Effect of bandpass supermirror coatings on the neutron wavelength spectrum transported by a nested-mirror system. Reflectivity curves shown in the lower left graph (with indication of the locations of the corresponding mirrors by straight lines) are designed to transport from the incident spectrum (dashed curve in the lower right graph) a common narrow wavelength band at about 5 Å. Total reflectivity of the supermirrors (plateau for m<1 common for all mirrors) contaminates the spectrum with long-wavelength neutrons visible at wavelengths 10Å.

Effect of bandpass supermirror coatings on the neutron wavelength spectrum transported by a nested-mirror system. Reflectivity curves shown in the lower left graph (with indication of the locations of the corresponding mirrors by straight lines) are designed to transport from the incident spectrum (dashed curve in the lower right graph) a common narrow wavelength band at about 5 Å. Total reflectivity of the supermirrors (plateau for m<1 common for all mirrors) contaminates the spectrum with long-wavelength neutrons visible at wavelengths ≳10Å.

3.Properties of the nested-mirror neutron transport systems

Key properties of the nested-mirror systems described in Section 2 are:

  • (a) They image a phase space element of a divergent neutron beam (from a source or the end of a guide) onto a phase space element of approximately equal size at the instrument. The smaller the ratio of mirror length over the distance MM′, the better defined is the image.

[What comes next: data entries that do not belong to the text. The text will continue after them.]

/-- R200 to R204, R263, R271, R275: CONN_UPDATE sends what the write FIFO holds as one packet, a slot in CLOSING whose FIFO is empty
becomes CLOSED, and of a slot with nothing due only the Refill happens. -/
def Obligations.UpdateDrainsTheFifoAndCloses : Prop :=
  ∀ (s : State) (k : Byte), s.sound → s.build.hasSlot k →
    let x := s.conn k.toNat
    let u := s.refill k.toNat
    let y := u.conn k.toNat
    let hdr := if x.proto = .tcp then 20 else 8
    let sends := (x.state = .opened ∨ x.state = .closing) ∧ x.wfifo ≠ [] ∧ (x.proto = .udp → x.rbound = true)
    let due := x.proto = .tcp ∧
      ((x.state = .synSent ∧ (x.synDue = true ∨ x.retxDue = true)) ∨
        (x.state = .synRcvd ∧ (x.synackDue = true ∨ x.retxDue = true ∨ x.ackDue = true)) ∨
        ((x.state = .opened ∨ x.state = .closing) ∧ x.ackDue = true))
    (sends → ∀ b l, u.chainList SPARE = b :: l →
      Answers (exec (.connUpdate k) s) fun t =>
        let sentConn := if x.proto = .tcp then
            { y with wfifo := [], sndSeq := x.sndSeq + BitVec.ofNat 32 x.wfifo.length, ackDue := false }
          else { y with wfifo := [] }
        Reports s t 0x57 0 0 ∧
          t.conn k.toNat =
            (if x.state = .closing then { sentConn with state := .closed, events := x.events ||| 2 } else sentConn) ∧
          t.sniff b = .packet .okay (if x.proto = .tcp then 6 else 17) s.build.iph (hdr + x.wfifo.length) ∧
          (if x.proto = .tcp then s.wroteTcp (t.packet b) x 0x18 x.wfifo else s.wroteUdp (t.packet b) x x.wfifo) ∧
          (t.packet b).drop (s.build.iph + hdr) = x.wfifo ∧ t.srcPort b s.build.iph = x.lport ∧
          t.dstPort b s.build.iph = x.rport ∧
          (x.proto = .tcp →
            t.segment b s.build.iph (20 + x.wfifo.length) =
              { seq := x.sndSeq, ackn := x.rcvAck, fl := 0x18, poff := s.build.iph + 20, plen := x.wfifo.length }) ∧
          t.chainList SPARE = l ∧ t.chainList OUTBOUND = u.chainList OUTBOUND ++ [b] ∧ SameChainsBut u t [SPARE, OUTBOUND] ∧
          SameTagsBut u t [b] ∧ SameDataBut u t b 0 (s.build.iph + hdr + x.wfifo.length) ∧ SameConnsBut u t k.toNat ∧
          SameSetting s t ∧ t.csa = s.csa ∧ t.slf = s.slf) ∧
    (sends → u.chainList SPARE = [] →
      Answers (exec (.connUpdate k) s) fun t => Reports s t 0x57 0 0 ∧ OnlyRegs u t) ∧
    (x.state = .closing → x.wfifo = [] → x.proto = .udp ∨ x.ackDue = false →
      Answers (exec (.connUpdate k) s) fun t =>
        Reports s t 0x57 0 0 ∧ t.conn k.toNat = { y with state := .closed, events := x.events ||| 2 } ∧
          OnlySlot u t k.toNat) ∧
    (¬ due → ¬ sends → ¬ (x.state = .closing ∧ x.wfifo = []) →
      Answers (exec (.connUpdate k) s) fun t => Reports s t 0x57 0 0 ∧ OnlyRegs u t)

/-- R270, R271 c, R273: CONN_UPDATE resends the retained handshake segment once it is host-held; CONN_UPDATE 0xFF updates every
registered slot in ascending order. -/
def Obligations.UpdateRetransmitsAndServesAll : Prop :=
  ∀ (s : State) (k : Byte), s.sound →
    (¬ s.build.hasSlot k → k ≠ 0xFF → exec (.connUpdate k) s = .next (s.errored 0x57 8)) ∧
    (s.build.hasSlot k → (s.conn k.toNat).proto = .tcp →
      let x := s.conn k.toNat
      let u := s.refill k.toNat
      let due := x.retxDue = true ∧ ((x.state = .synSent ∧ x.synDue = false) ∨ (x.state = .synRcvd ∧ x.synackDue = false))
      (due → x.retx = NONE →
        Answers (exec (.connUpdate k) s) fun t =>
          Reports s t 0x57 0 0 ∧ t.conn k.toNat = { u.conn k.toNat with retxDue := false } ∧ OnlySlot u t k.toNat) ∧
      (due → x.retx ≠ NONE → (u.buf x.retx).loc ≠ .off →
        Answers (exec (.connUpdate k) s) fun t => Reports s t 0x57 0 0 ∧ OnlyRegs u t) ∧
      (due → x.retx ≠ NONE → (u.buf x.retx).loc = .off →
        Answers (exec (.connUpdate k) s) fun t =>
          Reports s t 0x57 0 0 ∧
            t.conn k.toNat = { u.conn k.toNat with retxDue := false, retxCnt := x.retxCnt + 1 } ∧
            t.chainList OUTBOUND = u.chainList OUTBOUND ++ [x.retx] ∧ SameChainsBut u t [OUTBOUND] ∧
            (t.buf x.retx).loc = .chain OUTBOUND ∧ (t.buf x.retx).len = (u.buf x.retx).len ∧
            (t.buf x.retx).ref = (u.buf x.retx).ref ∧ SameTagsBut u t [x.retx] ∧ SameConnsBut u t k.toNat ∧ SameData s t ∧
            SameSetting s t ∧ t.csa = s.csa ∧ t.slf = s.slf)) ∧
    Answers (exec (.connUpdate 0xFF) s) fun t =>
      let all := (List.range s.build.nconn).foldl (fun u j => if (u.conn j).reg then u.updateSlot j else u) s
      Reports s t 0x57 0 0 ∧ t.bufs = all.bufs ∧ t.chains = all.chains ∧ SameData all t ∧ t.conns = all.conns ∧
        SameSetting s t ∧ t.csa = s.csa ∧ t.slf = s.slf

/-- R280: CONN_TIMEOUT schedules a retransmission while attempts are left, then sets EV_GAVEUP; in any other case it does nothing. -/
def Obligations.TimeoutSchedulesOrGivesUp : Prop :=
  ∀ (s : State) (k : Byte), s.shaped →
    (¬ s.build.hasSlot k → exec (.connTimeout k) s = .next (s.errored 0x58 8)) ∧
    (s.build.hasSlot k →
      let x := s.conn k.toNat
      let waits := x.proto = .tcp ∧ (x.state = .synSent ∨ x.state = .synRcvd) ∧ x.retx ≠ NONE
      let maxatt := s.regs.cfg.extractLsb' 8 4
      (waits → x.retxCnt.toNat < maxatt.toNat →
        Answers (exec (.connTimeout k) s) fun t =>
          Reports s t 0x58 1 0 ∧ t.conn k.toNat = { x with retxDue := true } ∧ OnlySlot s t k.toNat) ∧
      (waits → maxatt.toNat ≤ x.retxCnt.toNat →
        Answers (exec (.connTimeout k) s) fun t =>
          Reports s t 0x58 0 0 ∧ t.conn k.toNat = { x with events := x.events ||| 8 } ∧ OnlySlot s t k.toNat) ∧
      (¬ waits → Answers (exec (.connTimeout k) s) fun t => Reports s t 0x58 0 0 ∧ OnlyRegs s t))

/-! ### Connection slots: accept -/

/-- R290 to R292, R298: what the slot that claims a UDP datagram does with it. -/
def Obligations.AcceptTakesADatagram : Prop :=
  ∀ (s : State) (b : Handle) (k h n : Nat), s.sound → s.build.hasBuffer b → s.hostHeld b →
    s.sniff b = .packet .okay 17 h n → s.firstClaims k b 17 h →
    let x := s.conn k
    let drops (code : Word) :=
      Answers (exec (.connAccept b) s) fun t =>
        Reports s t 0x59 code (BitVec.ofNat 32 k) ∧ ReleasedTo s t b ∧ OnlyPool s t
    (x.state = .closing → drops 4) ∧
    (x.state ≠ .closing → x.listener = true →
      Answers (exec (.connAccept b) s) fun t =>
        Reports s t 0x59 2 (BitVec.ofNat 32 k) ∧ t.conn k = { x with events := x.events ||| 4 } ∧ OnlySlot s t k) ∧
    (x.state ≠ .closing → x.listener = false → n = 8 → drops 3) ∧
    (x.state ≠ .closing → x.listener = false → n ≠ 8 → x.staged ≠ NONE → drops 4) ∧
    (x.state ≠ .closing → x.listener = false → n ≠ 8 → x.staged = NONE →
      Answers (exec (.connAccept b) s) fun t =>
        Reports s t 0x59 1 (BitVec.ofNat 32 k) ∧
          t.conn k = { x with staged := b, soff := BitVec.ofNat 16 (h + 8), events := x.events ||| 4 } ∧
          t.buf b = { s.buf b with loc := .hold } ∧ SameBufsBut s t b ∧ t.chains = s.chains ∧ SameConnsBut s t k ∧
          SameData s t ∧ SameSetting s t ∧ t.csa = s.csa ∧ t.slf = s.slf)

/-- R290, R293 to R299: the handshake, at the slot that claims the segment.  A bare SYN binds a listening slot; a matching SYN-ACK opens a
client and any other segment is dropped; a matching ACK opens a server and goes on as a segment of the open slot (R296, R298), and any
other segment is dropped with an answer due.  A slot that opens gives up its retransmit buffer; that the buffer offered may itself be
that buffer, and stays host-held then, is log entry 11 (DESIGN CHOICE). -/
def Obligations.AcceptAdvancesTheHandshake : Prop :=
  ∀ (s : State) (b : Handle) (k h n : Nat), s.sound → s.build.hasBuffer b → s.hostHeld b →
    s.sniff b = .packet .okay 6 h n → s.firstClaims k b 6 h →
    let x := s.conn k
    let g := s.segment b h n
    let has (m : Byte) := g.fl &&& m ≠ 0
    let answers (code : Word) (y : Conn) (pool : State → Prop) :=
      Answers (exec (.connAccept b) s) fun t =>
        Reports s t 0x59 code (BitVec.ofNat 32 k) ∧ t.conn k = y ∧ SameConnsBut s t k ∧ SameData s t ∧ SameSetting s t ∧
          t.csa = s.csa ∧ t.slf = s.slf ∧ pool t
    let givesUp (t : State) := ∃ u : State, u.build = s.build ∧ RetxGivenUp s u x.retx b ∧ ReleasedTo u t b
    let synAck := has 0x02 ∧ has 0x10 ∧ ¬ has 0x04 ∧ g.ackn = x.sndSeq + 1
    let ack := has 0x10 ∧ g.fl &&& 0x06 = 0 ∧ g.ackn = x.sndSeq + 1
    let server : Conn :=
      { x with sndSeq := x.sndSeq + 1, retx := NONE, synackDue := false, retxDue := false, state := .opened,
               events := x.events ||| 1 }
    let taken : Conn :=
      { server with rcvAck := x.rcvAck + BitVec.ofNat 32 g.plen, ackDue := true, events := x.events ||| 5 }
    (x.state = .listen →
      answers 3 { x with raddr := addrOfBytes (s.srcAddr b), rport := s.srcPort b h, rbound := true, rcvAck := g.seq + 1,
                         state := .synRcvd, synackDue := true, retxCnt := 0 } fun t => ReleasedTo s t b) ∧
    (x.state = .synSent → synAck →
      answers 3 { x with rcvAck := g.seq + 1, sndSeq := x.sndSeq + 1, retx := NONE, synDue := false, retxDue := false,
                         state := .opened, ackDue := true, events := x.events ||| 1 } givesUp) ∧
    (x.state = .synSent → ¬ synAck → answers 4 x fun t => ReleasedTo s t b) ∧
    (x.state = .synRcvd → ¬ ack → answers 4 { x with ackDue := true } fun t => ReleasedTo s t b) ∧
    (x.state = .synRcvd → ack →
      (g.seq ≠ x.rcvAck → answers 4 { server with ackDue := true } givesUp) ∧
      (g.seq = x.rcvAck → g.plen = 0 → answers 3 server givesUp) ∧
      (g.seq = x.rcvAck → g.plen ≠ 0 → x.listener = false → x.staged ≠ NONE → answers 4 server givesUp) ∧
      (g.seq = x.rcvAck → g.plen ≠ 0 → x.listener = true → answers 2 taken fun t => RetxGivenUp s t x.retx b) ∧
      (g.seq = x.rcvAck → g.plen ≠ 0 → x.listener = false → x.staged = NONE →
        answers 1 { taken with staged := b, soff := BitVec.ofNat 16 g.poff } fun t =>
          ∃ u : State, u.build = s.build ∧ RetxGivenUp s u x.retx b ∧ t.buf b = { u.buf b with loc := .hold } ∧
            SameBufsBut u t b ∧ t.chains = u.chains))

  • (b) They do (a) exclusively via single reflections (double reflections for the system 2a, one per transverse dimension) within a narrow range of reflection angles off each individual mirror. This range decreases with mirror length.

These two basic properties generate many possibilities to tailor main beam characteristics, including beam size and divergence, wavelength spectrum, and polarization. Taking advantage of these possibilities may significantly impact the quality of instruments for neutron scattering. Compared to a neutron delivery system where a guide ends close to the instrument, it becomes notably possible to maximize precisely the usable flux on the sample, while removing the useless flux far away from the instrument. This increases the signal-to-background ratio and hence also the sensitivity to weak scattering signals.

Beam size – As the mirror assemblies are imaging, the spatial part of beam phase space at the sample can be shaped by apertures close to the source (thus defining the “object” to be imaged). This blocks unwanted radiations the foremost beam upstream. Remotely controlled, these apertures can adapt the beam size to the sample in each individual experiment.

Beam divergence – The geometry of the mirror assembly defines the maximum divergence available for the instrument. Movable apertures in front or behind the mirrors can decrease the beam divergence in situ. This has two advantages: first, the transfer-momentum resolution can be selected in a well-defined manner to match the experimental needs and second, associated background radiations can be shielded far away from the detectors.

Anisotropic beam divergences may occur in various circumstances. They may originate from the source, due to moderator shape and/or geometrical constraints on beam tubes. Neutron scattering instruments often require anisotropic beams, notably if the detector array has a high unidimensional angular resolution. The primary beam divergence needs to be accordingly restricted in the scattering plane, whereas in the orthogonal direction the sample can be illuminated with a much larger divergence. Nested-mirror systems with movable apertures offer great versatility for trading resolution against intensity in experiments.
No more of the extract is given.